Which lines of the data contain the string "session"? Copy every one of them.

[Supplied entries]

theorem RoundTrip.stage (a : BitVec 6) : RoundTrip.Statement (.stage a) := by
  intro hw w he
  obtain rfl := Option.some.inj he
  obtain ⟨hv, ht, hm, c0, f18⟩ := layout22 (c := 0xC5000000) (M := 0xC5) (m0 := 0) rfl (by decide) (by decide) a
  exact decode_of (by simp only [rawDecode, ht, Nat.reduceDiv, rawDecodeX, hm, f18]) hw he

theorem RoundTrip.xsync : RoundTrip.Statement (.xsync) := by
  intro hw w he
  obtain rfl := Option.some.inj he
  obtain ⟨hv, ht, hm, c0⟩ := layout19 (c := 0xC6000000) (M := 0xC6) (m0 := 0) rfl (by decide) (by decide)
  exact decode_of (by simp only [rawDecode, ht, Nat.reduceDiv, rawDecodeX, hm]) hw he

theorem RoundTrip.endTask : RoundTrip.Statement (.endTask) := by
  intro hw w he
  obtain rfl := Option.some.inj he
  obtain ⟨hv, ht, hm, c0⟩ := layout19 (c := 0xC7000000) (M := 0xC7) (m0 := 0) rfl (by decide) (by decide)
  exact decode_of (by simp only [rawDecode, ht, Nat.reduceDiv, rawDecodeX, hm]) hw he

theorem RoundTrip.xWordExecute (w : BitVec 32) : RoundTrip.Statement (.xWordExecute w) :=
  fun _ _ he => nomatch he

theorem RoundTrip.trapEntry (code : BitVec 8) (origin : BitVec 4) (info : BitVec 32) : RoundTrip.Statement (.trapEntry code origin info) :=
  fun _ _ he => nomatch he

theorem RoundTrip.icmpMatch (p : BitVec 8) : RoundTrip.Statement (.icmpMatch p) :=
  fun _ _ he => nomatch he

theorem RoundTrip.lateArrival (p : BitVec 8) : RoundTrip.Statement (.lateArrival p) :=
  fun _ _ he => nomatch he

theorem RoundTrip.ipendClear (v : BitVec 64) : RoundTrip.Statement (.ipendClear v) :=
  fun _ _ he => nomatch he

theorem RoundTrip.pncWrite (n : BitVec 5) (v : BitVec 64) : RoundTrip.Statement (.pncWrite n v) :=
  fun _ _ he => nomatch he

theorem RoundTrip.gftd (v : BitVec 64) : RoundTrip.Statement (.gftd v) :=
  fun _ _ he => nomatch he

theorem RoundTrip.gpost (v : BitVec 64) : RoundTrip.Statement (.gpost v) :=
  fun _ _ he => nomatch he

theorem RoundTrip.pwsRegister (v : BitVec 64) : RoundTrip.Statement (.pwsRegister v) :=
  fun _ _ he => nomatch he

theorem RoundTrip.prstr (v : BitVec 64) : RoundTrip.Statement (.prstr v) :=
  fun _ _ he => nomatch he

theorem RoundTrip.registerWrite (n : BitVec 12) (v : BitVec 64) : RoundTrip.Statement (.registerWrite n v) :=
  fun _ _ he => nomatch he

theorem RoundTrip.copy (p : BitVec 8) : RoundTrip.Statement (.copy p) :=
  fun _ _ he => nomatch he

theorem RoundTrip.tread (p : BitVec 8) : RoundTrip.Statement (.tread p) :=
  fun _ _ he => nomatch he

theorem RoundTrip.twrite (p : BitVec 8) : RoundTrip.Statement (.twrite p) :=
  fun _ _ he => nomatch he

theorem RoundTrip.rescale (p : BitVec 8) : RoundTrip.Statement (.rescale p) :=
  fun _ _ he => nomatch he

theorem RoundTrip.caravanPush (p : BitVec 8) : RoundTrip.Statement (.caravanPush p) :=
  fun _ _ he => nomatch he

theorem RoundTrip.scReplayCopy (p : BitVec 8) : RoundTrip.Statement (.scReplayCopy p) :=
  fun _ _ he => nomatch he

theorem RoundTrip.gather (p : BitVec 8) : RoundTrip.Statement (.gather p) :=
  fun _ _ he => nomatch he

theorem RoundTrip.scatter (p : BitVec 8) : RoundTrip.Statement (.scatter p) :=
  fun _ _ he => nomatch he

theorem RoundTrip.scatteradd (p : BitVec 8) : RoundTrip.Statement (.scatteradd p) :=
  fun _ _ he => nomatch he

theorem RoundTrip.compact (p : BitVec 8) : RoundTrip.Statement (.compact p) :=
  fun _ _ he => nomatch he

theorem RoundTrip.route (p : BitVec 8) : RoundTrip.Statement (.route p) :=
  fun _ _ he => nomatch he

theorem RoundTrip.ixReplyPush (p : BitVec 8) : RoundTrip.Statement (.ixReplyPush p) :=
  fun _ _ he => nomatch he

theorem RoundTrip.allreduce (p : BitVec 8) : RoundTrip.Statement (.allreduce p) :=
  fun _ _ he => nomatch he

theorem RoundTrip.reducescatter (p : BitVec 8) : RoundTrip.Statement (.reducescatter p) :=
  fun _ _ he => nomatch he

theorem RoundTrip.allgather (p : BitVec 8) : RoundTrip.Statement (.allgather p) :=
  fun _ _ he => nomatch he

theorem RoundTrip.broadcast (p : BitVec 8) : RoundTrip.Statement (.broadcast p) :=
  fun _ _ he => nomatch he

theorem RoundTrip.barrier (p : BitVec 8) : RoundTrip.Statement (.barrier p) :=
  fun _ _ he => nomatch he

theorem RoundTrip.collTimeout (p : BitVec 8) : RoundTrip.Statement (.collTimeout p) :=
  fun _ _ he => nomatch he

theorem RoundTrip.remoteTimeout (eng : BitVec 9) (req : BitVec 16) : RoundTrip.Statement (.remoteTimeout eng req) :=
  fun _ _ he => nomatch he

theorem RoundTrip.rollPresenceWaitEnd (p : BitVec 8) : RoundTrip.Statement (.rollPresenceWaitEnd p) :=
  fun _ _ he => nomatch he

theorem RoundTrip.rollVectorWaitEnd (p : BitVec 8) : RoundTrip.Statement (.rollVectorWaitEnd p) :=
  fun _ _ he => nomatch he

theorem RoundTrip.musterInstanceComplete (m : Nat) : RoundTrip.Statement (.musterInstanceComplete m) :=
  fun _ _ he => nomatch he

theorem RoundTrip.musterTimeout (p : BitVec 8) : RoundTrip.Statement (.musterTimeout p) :=
  fun _ _ he => nomatch he

theorem RoundTrip.launchSlotPost (die : BitVec 2) (slot : BitVec 8) : RoundTrip.Statement (.launchSlotPost die slot) :=
  fun _ _ he => nomatch he

theorem RoundTrip.launchEligible (l : Nat) : RoundTrip.Statement (.launchEligible l) :=
  fun _ _ he => nomatch he

theorem RoundTrip.launchPromotion (l : Nat) : RoundTrip.Statement (.launchPromotion l) :=
  fun _ _ he => nomatch he

theorem RoundTrip.taskStart (p : BitVec 8) : RoundTrip.Statement (.taskStart p) :=
  fun _ _ he => nomatch he

theorem RoundTrip.taskEnd (p : BitVec 8) : RoundTrip.Statement (.taskEnd p) :=
  fun _ _ he => nomatch he

theorem RoundTrip.launchComplete (l : Nat) : RoundTrip.Statement (.launchComplete l) :=
  fun _ _ he => nomatch he

theorem RoundTrip.collectorSweep (part : BitVec 2) : RoundTrip.Statement (.collectorSweep part) :=
  fun _ _ he => nomatch he

theorem RoundTrip.versionPressureTimeout (part : BitVec 2) (p : BitVec 8) : RoundTrip.Statement (.versionPressureTimeout part p) :=
  fun _ _ he => nomatch he

theorem RoundTrip.bellwetherEpoch (die : BitVec 2) : RoundTrip.Statement (.bellwetherEpoch die) :=
  fun _ _ he => nomatch he

theorem RoundTrip.bellwetherFire (die : BitVec 2) (n : BitVec 6) : RoundTrip.Statement (.bellwetherFire die n) :=
  fun _ _ he => nomatch he

theorem RoundTrip.replicationComplete (die : BitVec 2) (n : BitVec 6) : RoundTrip.Statement (.replicationComplete die n) :=
  fun _ _ he => nomatch he

theorem RoundTrip.preempt (p : BitVec 8) : RoundTrip.Statement (.preempt p) :=
  fun _ _ he => nomatch he

theorem RoundTrip.resume (p : BitVec 8) (img : Nat) : RoundTrip.Statement (.resume p img) :=
  fun _ _ he => nomatch he

theorem RoundTrip.checkerCoreFault (p : BitVec 8) : RoundTrip.Statement (.checkerCoreFault p) :=
  fun _ _ he => nomatch he

theorem RoundTrip.thermalLimit (die : BitVec 2) : RoundTrip.Statement (.thermalLimit die) :=
  fun _ _ he => nomatch he

theorem RoundTrip.sharedStructureError (die : BitVec 2) (what : BitVec 8) (lost : List (BitVec 12)) : RoundTrip.Statement (.sharedStructureError die what lost) :=
  fun _ _ he => nomatch he

theorem RoundTrip.deviceReset : RoundTrip.Statement (.deviceReset) :=
  fun _ _ he => nomatch he

theorem RoundTrip.portStateChange (port : BitVec 5) (lanes : BitVec 4) (st : BitVec 8) : RoundTrip.Statement (.portStateChange port lanes st) :=
  fun _ _ he => nomatch he

theorem RoundTrip.portDown (port : BitVec 5) : RoundTrip.Statement (.portDown port) :=
  fun _ _ he => nomatch he

theorem RoundTrip.portAckTimeout (port : BitVec 5) : RoundTrip.Statement (.portAckTimeout port) :=
  fun _ _ he => nomatch he

theorem RoundTrip.readFlit (port : BitVec 5) (f : BitVec 2048) : RoundTrip.Statement (.readFlit port f) :=
  fun _ _ he => nomatch he

theorem RoundTrip.writeFlit (port : BitVec 5) (f : BitVec 2048) : RoundTrip.Statement (.writeFlit port f) :=
  fun _ _ he => nomatch he

theorem RoundTrip.rdata (port : BitVec 5) (f : BitVec 2048) : RoundTrip.Statement (.rdata port f) :=
  fun _ _ he => nomatch he

theorem RoundTrip.wdone (port : BitVec 5) (f : BitVec 2048) : RoundTrip.Statement (.wdone port f) :=
  fun _ _ he => nomatch he

theorem RoundTrip.cdata (port : BitVec 5) (f : BitVec 2048) : RoundTrip.Statement (.cdata port f) :=
  fun _ _ he => nomatch he

theorem RoundTrip.cctlPresence (port : BitVec 5) (f : BitVec 2048) : RoundTrip.Statement (.cctlPresence port f) :=
  fun _ _ he => nomatch he

theorem RoundTrip.cctlMembership (port : BitVec 5) (f : BitVec 2048) : RoundTrip.Statement (.cctlMembership port f) :=
  fun _ _ he => nomatch he

theorem RoundTrip.ackFlit (port : BitVec 5) (f : BitVec 2048) : RoundTrip.Statement (.ackFlit port f) :=
  fun _ _ he => nomatch he

theorem RoundTrip.mgmtTranslationRequest (port : BitVec 5) (f : BitVec 2048) : RoundTrip.Statement (.mgmtTranslationRequest port f) :=
  fun _ _ he => nomatch he

theorem RoundTrip.mgmtTranslationReply (port : BitVec 5) (f : BitVec 2048) : RoundTrip.Statement (.mgmtTranslationReply port f) :=
  fun _ _ he => nomatch he

theorem RoundTrip.mgmtInvalidation (port : BitVec 5) (f : BitVec 2048) : RoundTrip.Statement (.mgmtInvalidation port f) :=
  fun _ _ he => nomatch he

theorem RoundTrip.mgmtInvalidationAck (port : BitVec 5) (f : BitVec 2048) : RoundTrip.Statement (.mgmtInvalidationAck port f) :=
  fun _ _ he => nomatch he

theorem RoundTrip.hostSigAccess (wr : Bool) (addr : BitVec 22) (sz : BitVec 2) (v : BitVec 64) : RoundTrip.Statement (.hostSigAccess wr addr sz v) :=
  fun _ _ he => nomatch he

theorem RoundTrip.mailboxStart (p : BitVec 8) (v : BitVec 64) : RoundTrip.Statement (.mailboxStart p v) :=
  fun _ _ he => nomatch he

theorem RoundTrip.mailboxStop (p : BitVec 8) (v : BitVec 64) : RoundTrip.Statement (.mailboxStop p v) :=
  fun _ _ he => nomatch he

theorem RoundTrip.dbgcBell (p : BitVec 8) (v : BitVec 64) : RoundTrip.Statement (.dbgcBell p v) :=
  fun _ _ he => nomatch he

theorem RoundTrip.dbgcIntr (p : BitVec 8) (v : BitVec 64) : RoundTrip.Statement (.dbgcIntr p v) :=
  fun _ _ he => nomatch he

theorem RoundTrip.debugStubWrite (p : BitVec 8) (k : BitVec 8) (b : BitVec 8) : RoundTrip.Statement (.debugStubWrite p k b) :=
  fun _ _ he => nomatch he

theorem RoundTrip.ctxCreate : RoundTrip.Statement (.ctxCreate) :=
  fun _ _ he => nomatch he

theorem RoundTrip.ctxDestroy : RoundTrip.Statement (.ctxDestroy) :=
  fun _ _ he => nomatch he

theorem RoundTrip.keyLoad : RoundTrip.Statement (.keyLoad) :=
  fun _ _ he => nomatch he

theorem RoundTrip.ptUpdate : RoundTrip.Statement (.ptUpdate) :=
  fun _ _ he => nomatch he

theorem RoundTrip.hostWindow : RoundTrip.Statement (.hostWindow) :=
  fun _ _ he => nomatch he

theorem RoundTrip.layout : RoundTrip.Statement (.layout) :=
  fun _ _ he => nomatch he

theorem RoundTrip.recover : RoundTrip.Statement (.recover) :=
  fun _ _ he => nomatch he

theorem RoundTrip.reserve : RoundTrip.Statement (.reserve) :=
  fun _ _ he => nomatch he

theorem RoundTrip.reserveFree : RoundTrip.Statement (.reserveFree) :=
  fun _ _ he => nomatch he

theorem RoundTrip.storeWrite : RoundTrip.Statement (.storeWrite) :=
  fun _ _ he => nomatch he

theorem RoundTrip.pager : RoundTrip.Statement (.pager) :=
  fun _ _ he => nomatch he

theorem RoundTrip.remote : RoundTrip.Statement (.remote) :=
  fun _ _ he => nomatch he

theorem RoundTrip.remoteTimeoutSet : RoundTrip.Statement (.remoteTimeoutSet) :=
  fun _ _ he => nomatch he

theorem RoundTrip.genstage : RoundTrip.Statement (.genstage) :=
  fun _ _ he => nomatch he

theorem RoundTrip.coreRemove : RoundTrip.Statement (.coreRemove) :=
  fun _ _ he => nomatch he

theorem RoundTrip.histRead : RoundTrip.Statement (.histRead) :=
  fun _ _ he => nomatch he

theorem RoundTrip.histClear : RoundTrip.Statement (.histClear) :=
  fun _ _ he => nomatch he

theorem RoundTrip.histThreshold : RoundTrip.Statement (.histThreshold) :=
  fun _ _ he => nomatch he

theorem RoundTrip.syncState : RoundTrip.Statement (.syncState) :=
  fun _ _ he => nomatch he

theorem RoundTrip.blackbox : RoundTrip.Statement (.blackbox) :=
  fun _ _ he => nomatch he

theorem RoundTrip.teardown : RoundTrip.Statement (.teardown) :=
  fun _ _ he => nomatch he

theorem RoundTrip.fwUpdate : RoundTrip.Statement (.fwUpdate) :=
  fun _ _ he => nomatch he

theorem RoundTrip.devWrite : RoundTrip.Statement (.devWrite) :=
  fun _ _ he => nomatch he

theorem RoundTrip.devRead : RoundTrip.Statement (.devRead) :=
  fun _ _ he => nomatch he

theorem RoundTrip.getVersion : RoundTrip.Statement (.getVersion) :=
  fun _ _ he => nomatch he

theorem RoundTrip.getCapabilities : RoundTrip.Statement (.getCapabilities) :=
  fun _ _ he => nomatch he

theorem RoundTrip.negotiateAlgorithms : RoundTrip.Statement (.negotiateAlgorithms) :=
  fun _ _ he => nomatch he

theorem RoundTrip.getDigests : RoundTrip.Statement (.getDigests) :=
  fun _ _ he => nomatch he

theorem RoundTrip.getCertificate : RoundTrip.Statement (.getCertificate) :=
  fun _ _ he => nomatch he

theorem RoundTrip.challenge (nonce : BitVec 256) : RoundTrip.Statement (.challenge nonce) :=
  fun _ _ he => nomatch he

theorem RoundTrip.getMeasurements (index : BitVec 8) (nonce : BitVec 256) : RoundTrip.Statement (.getMeasurements index nonce) :=
  fun _ _ he => nomatch he

theorem RoundTrip.keyExchange (share : BitVec 768) : RoundTrip.Statement (.keyExchange share) :=
  fun _ _ he => nomatch he

theorem RoundTrip.spdmFinish (session : BitVec 16) (mac : BitVec 384) : RoundTrip.Statement (.spdmFinish session mac) :=
  fun _ _ he => nomatch he

theorem RoundTrip.endSession (session : BitVec 16) : RoundTrip.Statement (.endSession session) :=
  fun _ _ he => nomatch he

theorem RoundTrip.flitCrcFailure (port : BitVec 5) (f : BitVec 2048) : RoundTrip.Statement (.flitCrcFailure port f) :=
  fun _ _ he => nomatch he

theorem RoundTrip.routeTableProgram (dev : BitVec 12) (mask : BitVec 24) : RoundTrip.Statement (.routeTableProgram dev mask) :=
  fun _ _ he => nomatch he

theorem RoundTrip.fabricIdentitySet (dev : BitVec 12) (fgn : BitVec 16) : RoundTrip.Statement (.fabricIdentitySet dev fgn) :=
  fun _ _ he => nomatch he

theorem RoundTrip.secondTierAssign (part : BitVec 2) (cxl : Bool) (unit : BitVec 4) : RoundTrip.Statement (.secondTierAssign part cxl unit) :=
  fun _ _ he => nomatch he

[/Supplied entries]

Problem solution:
theorem RoundTrip.spdmFinish (session : BitVec 16) (mac : BitVec 384) : RoundTrip.Statement (.spdmFinish session mac) :=
theorem RoundTrip.endSession (session : BitVec 16) : RoundTrip.Statement (.endSession session) :=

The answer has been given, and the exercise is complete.